Note to President Obama: Take a lesson from Johnny Carson’s playbook.

Friday, June 15, 2012

Fifty-four minutes? Really?? In President Obama’s defense, maybe he was auditioning for a teaching position at the community college by giving a lecture in failed public policy.

Johnny Carson, the legendary late night comedian, was a genius at saving bad jokes, often turning duds into his monologue’s funniest moments. One of his techniques was to start explaining the joke, pretending, hope against hope that, if only the audience understood what he was trying to say, they’d realize his comic genius. Sometimes he’d pull down the overhead mike and rap on it to make sure it was working. In fact, it was the faux explanation that was the real joke. What he knew, and leveraged to the hilt, was that, if you had to explain it, it probably wasn’t that funny in the first place.

Yesterday, in front roughly 1,500 people at Cuyahoga Community College in Cleveland, President Obama delivered a major campaign address to explain his economic policy and accomplishments that, he realizes, do not speak for themselves. Fifty-four, often boring and repetitive minutes later, it’s still not clear exactly what he wanted to tell us, other than, “Give me another chance, please.” It was fifty-four minutes of rhetoric we’ve all heard before and that, no matter how well-intentioned, will in no way whatsoever will help to solve the major economic, fiscal and social problems we’re facing. Words, no matter how well crafted, do not change reality. At best, they can have a momentary impact on perceptions, but it’s not a long-lasting effect in light of continuing un- and under-employment, and stupendous budget deficits.

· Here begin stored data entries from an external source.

/-- CHAIN_MARK: op 3, no effect (R204). -/
def execChainMark (hdr : Nat) (s : State) : Result := .next (s.markCmd hdr 0 3)

/-! Completion (R206). -/

/-- An engine write of n bytes; the writes it made (R271). -/
def State.enginePut (s : State) (job : BitVec 32) (loc key n v : Nat) : Nat × State :=
  if isHere loc then s.engineWrite key loc n false (bytesOfNat n v) []
  else if isHostLoc loc then (0, s.onPkg fun p => { p with hostOut := p.hostOut ++ [⟨loc - 2 ^ 64, bytesOfNat n v, false⟩] })
  else (0, (s.sendPacket { s.mkPacket 3 loc n key 0 .fab (bytesOfNat n v) with job := job } none 0).2)

/-- Adds writes to those of a chain's commands so far. -/
def State.chainWrote (s : State) (hdr w : Nat) : State := s.onChain hdr fun c => { c with writes := c.writes ||| w }

/-- The status of a command is written in its record, or sent to the peer of it, which acks it (R206): the writes made, once it is there. -/
def State.putStatus (s : State) (c : Chain) (cmd : ChainCmd) : Option Nat × State :=
  let (loc, key) := s.recPlace c.job cmd
  let v := (c.fault.map fun f => f.code.num).getD 0
  if !isPeerLoc loc then
    let (w, s1) := s.enginePut c.job (loc + 10) key 2 v
    (some w, s1)
  else match c.status with
    | some true => (some 0, s)
    | some false => (none, s)
    | none =>
      let (_, s1) := s.sendPacket { s.mkPacket 3 (loc + 10) 2 key 0 .fab (bytesOfNat 2 v) with job := c.job, unit := 2 } (some (.chain c.hdr)) 0
      (none, s1.onChain c.hdr fun c => { c with status := some false })

/-- The running command of a chain is over: its status, then, once that is in place, its number in the timeline counter, whose acquirers learn every effect of the commands so far, the status among them (R22, R206). A timeline that cannot be reached holds the chain. -/
def State.finishCmd (s : State) (c : Chain) (cmd : ChainCmd) : State :=
  match s.engReach (s.cmdStrand c cmd) c.timeline 8 (needOf .copyDst) with
  | (_, .error _) => s
  | (s1, .ok h) =>
    match s1.putStatus c cmd with
    | (none, s2) => s2
    | (some w, s2) =>
      let (_, s3) := s2.enginePut c.job h.loc h.key 8 cmd.seq
      { s3 with tlRels := s3.tlRels.set [] h.loc ((cmd.seq, c.writes ||| w) :: s3.tlRels.get [] h.loc) }.onChain c.hdr fun c =>
        { c with cur := none, done := false, fault := none, waiting := none, status := none, buf := [], writes := c.writes ||| w }

/-- CHAIN_COMMAND_COMPLETE: the running command has its effects, or the next one carries an opcode its engine does not accept (R206); which code a copy-port chain ends with there no rule says, and it is `COPY_DESCRIPTOR` as for the other engines. Log 63 (DESIGN CHOICE). -/
def execChainCommandComplete (hdr : Nat) (s : State) : Result :=
  .next (match s.chain? hdr with
    | none => s
    | some c =>
      if !s.engineRuns c.job then s
      else match c.cur, c.todo with
        | some cmd, _ => if c.done then s.finishCmd c cmd else s
        | none, cmd :: _ =>
          if opAccepted c.cls (recOp (s.recOf c.job cmd)) then s
          else
            let s1 := (s.takeCmd c cmd).cmdFail c (cmd.fault (fail .copyDescriptor) 0 0 0)
            (match s1.chain? hdr with
             | some c1 => s1.finishCmd c1 cmd
             | none => s1)
        | none, [] => s)

/-! Ochre (R305). -/

/-- The Ochre engine a chain's field names. -/
def ochreOf (field : BitVec 32) : Engine := .ochre (sidDie field) (field.toNat / 256 % 2)

/-- A copy command of an Ochre chain (R305). -/
def State.ochreCmd (s : State) (hdr op : Nat) (rev : Bool) : State :=
  s.onNext hdr 1 op fun c cmd v s =>
    if recArg v 1 ≠ 0 then (s.takeCmd c cmd).cmdFail c (cmd.fault (fail .copyDescriptor) 0 0 0)
    else s.withDesc c cmd (recArg v 0) false fun d dests s => s.engineCmd c cmd (s.cmdCopy c cmd (ochreOf c.field) d rev dests)

/-- OCHRE_COPY: op 1, as `cpy` (R305). -/
def execOchreCopy (hdr : Nat) (s : State) : Result := .next (s.ochreCmd hdr 1 false)

/-- OCHRE_COPYR: op 2, as `cpyr` (R305). -/
def execOchreCopyr (hdr : Nat) (s : State) : Result := .next (s.ochreCmd hdr 2 true)

/-- OCHRE_MARK: op 3, no effect (R305). -/
def execOchreMark (hdr : Nat) (s : State) : Result := .next (s.markCmd hdr 1 3)

/-- The descriptor of a fill: dwords from a destination (R305). -/
def fillDesc (dst len : Word) : Desc := ⟨0, dst, [len.toNat / 8, 1, 1, 1], [0, 0, 0], 8, 0, 0, 0, 0⟩

/-- OCHRE_FILL: op 4 fills memory with an 8-byte pattern, with no chunk map (R305). -/
def execOchreFill (hdr : Nat) (s : State) : Result :=
  .next (s.onNext hdr 1 4 fun c cmd v s =>
    let dst := recArg v 0
    let len := recArg v 1
    if dst.toNat % 8 ≠ 0 ∨ len.toNat % 8 ≠ 0 then (s.takeCmd c cmd).cmdFail c (cmd.fault (fail .copyDescriptor) 0 0 0)
    else s.engineCmd c cmd { s.cmdCopy c cmd (ochreOf c.field) (fillDesc dst len) false [] with fill := some (recArg v 2) })

/-! Indigo (R382). -/

/-- INDIGO_COPY: op 1, a copy on a fabric port under a path policy (R377, R382). -/
def execIndigoCopy (hdr : Nat) (s : State) : Result := .next (s.portCopy hdr 2 1 12 false fun v => recArg v 2)

/-- INDIGO_COPYR: op 2, as `cpyr` (R382). -/
def execIndigoCopyr (hdr : Nat) (s : State) : Result := .next (s.portCopy hdr 2 2 12 true fun v => recArg v 2)

/-- INDIGO_MARK: op 3, no effect (R382). -/
def execIndigoMark (hdr : Nat) (s : State) : Result := .next (s.markCmd hdr 2 3)

/-- The place of a counter or word an Indigo command names, on a local or peer page (R382). -/
def State.indigoPlace (s : State) (c : Chain) (cmd : ChainCmd) (va : Word) (k : AccKind) : State × Except Fail Hit :=
  if va.toNat % 8 ≠ 0 then (s, .error (fail .misaligned))
  else match s.engReach (s.cmdStrand c cmd) va 8 { needOf k with noHost := true } with
    | (s1, .error f) => (s1, .error f)
    | (s1, .ok h) => if isHere h.loc && s1.poisoned h.loc 8 then (s1, .error (h.fail .poisonConsumed)) else (s1, .ok h)

/-- INDIGO_WAIT: op 4 holds the chain until a counter has reached n (R382). -/
def execIndigoWait (hdr : Nat) (s : State) : Result := .next (s.onNext hdr 2 4 fun c cmd _ s => s.takeCmd c cmd)

/-- Whether the deadline of an Indigo wait has passed (R382). -/
def State.indigoLate (s : State) (job : BitVec 32) (v : Nat) : Bool := decide ((recArg v 2).toNat < (s.jtimeOf job).toNat)

/-- INDIGO_WAIT_MET: the counter has reached n by the deadline and the chain goes on; a peer's counter is asked for, again and again (R382). -/
def execIndigoWaitMet (hdr : Nat) (s : State) : Result :=
  .next (s.onRunning hdr 2 4 fun c cmd v s =>
    let va := recArg v 0
    let n := recArg v 1
    if s.indigoLate c.job v then s else match s.indigoPlace c cmd va .load with
    | (s1, .error f) => s1.cmdFail c (cmd.fault f va 8 0)
    | (s1, .ok h) =>
      if isHere h.loc then (if n.toNat ≤ s1.peekKey h.key h.loc 8 then s1.cmdDone hdr none else s1)
      else match fetched c.buf h.loc 8 with
        | none => s1.askFor (.chain hdr) c.job va h.loc 8 h.key
        | some bs =>
          let s2 := s1.onChain hdr fun c => { c with buf := [] }
          if n.toNat ≤ natOfBytes bs then s2.cmdDone hdr none else s2)

/-- An Indigo wait whose deadline has passed ends in final failure with `COPY_FAULT` (R382). -/
def State.indigoEnd (s : State) (hdr : Nat) : State :=
  s.onRunning hdr 2 4 fun c cmd v s => if s.indigoLate c.job v then s.cmdFail c (cmd.fault (fail .copyFault) (recArg v 0) 8 0) else s

/-- The Indigo waits that have come to their deadlines. -/
def State.indigoDue (s : State) : State := s.pkg.chains.foldl (fun (a : State) c => a.indigoEnd c.hdr) s

/-- INDIGO_WAIT_EXPIRED: the deadline has passed (R382). -/
def execIndigoWaitExpired (hdr : Nat) (s : State) : Result := .next (s.indigoEnd hdr)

It’s ironic that President Obama, who is from Illinois, “Land of Lincoln,” actually talked briefly about President Lincoln in his speech yesterday.

But I do share the belief of our first Republican president from my home state, Abraham Lincoln, that through government we should do together what we cannot do as well for ourselves.

And yet it was Lincoln, who is alleged by some to have said, “You can fool some of the people all of the time, all of the people some of the time, but you can’t fool all of the people all of the time,” or words to that effect. Whether Lincoln actually said that is less important than the relevance of the saying to political speech-making. (By the way, Lincoln was right. Unfortunately, his statement is interpreted very differently by the President Obama and his opponent, Mitt Romney.)

President Obama won in 2008 based on the novelty of his name, his complexion and extraordinary oratory – running against an old man who is a relatively poor public speaker and who had other deficiencies (Sarah Palin, for example) as a candidate. That advantage has long since been wasted by real life situations that President Obama has been ill-prepared to handle.

Note to President Obama: Take a lesson from Johnny Carson. If you have to explain your Presidency and economic policies for 54 minutes, maybe they’re not all that funny.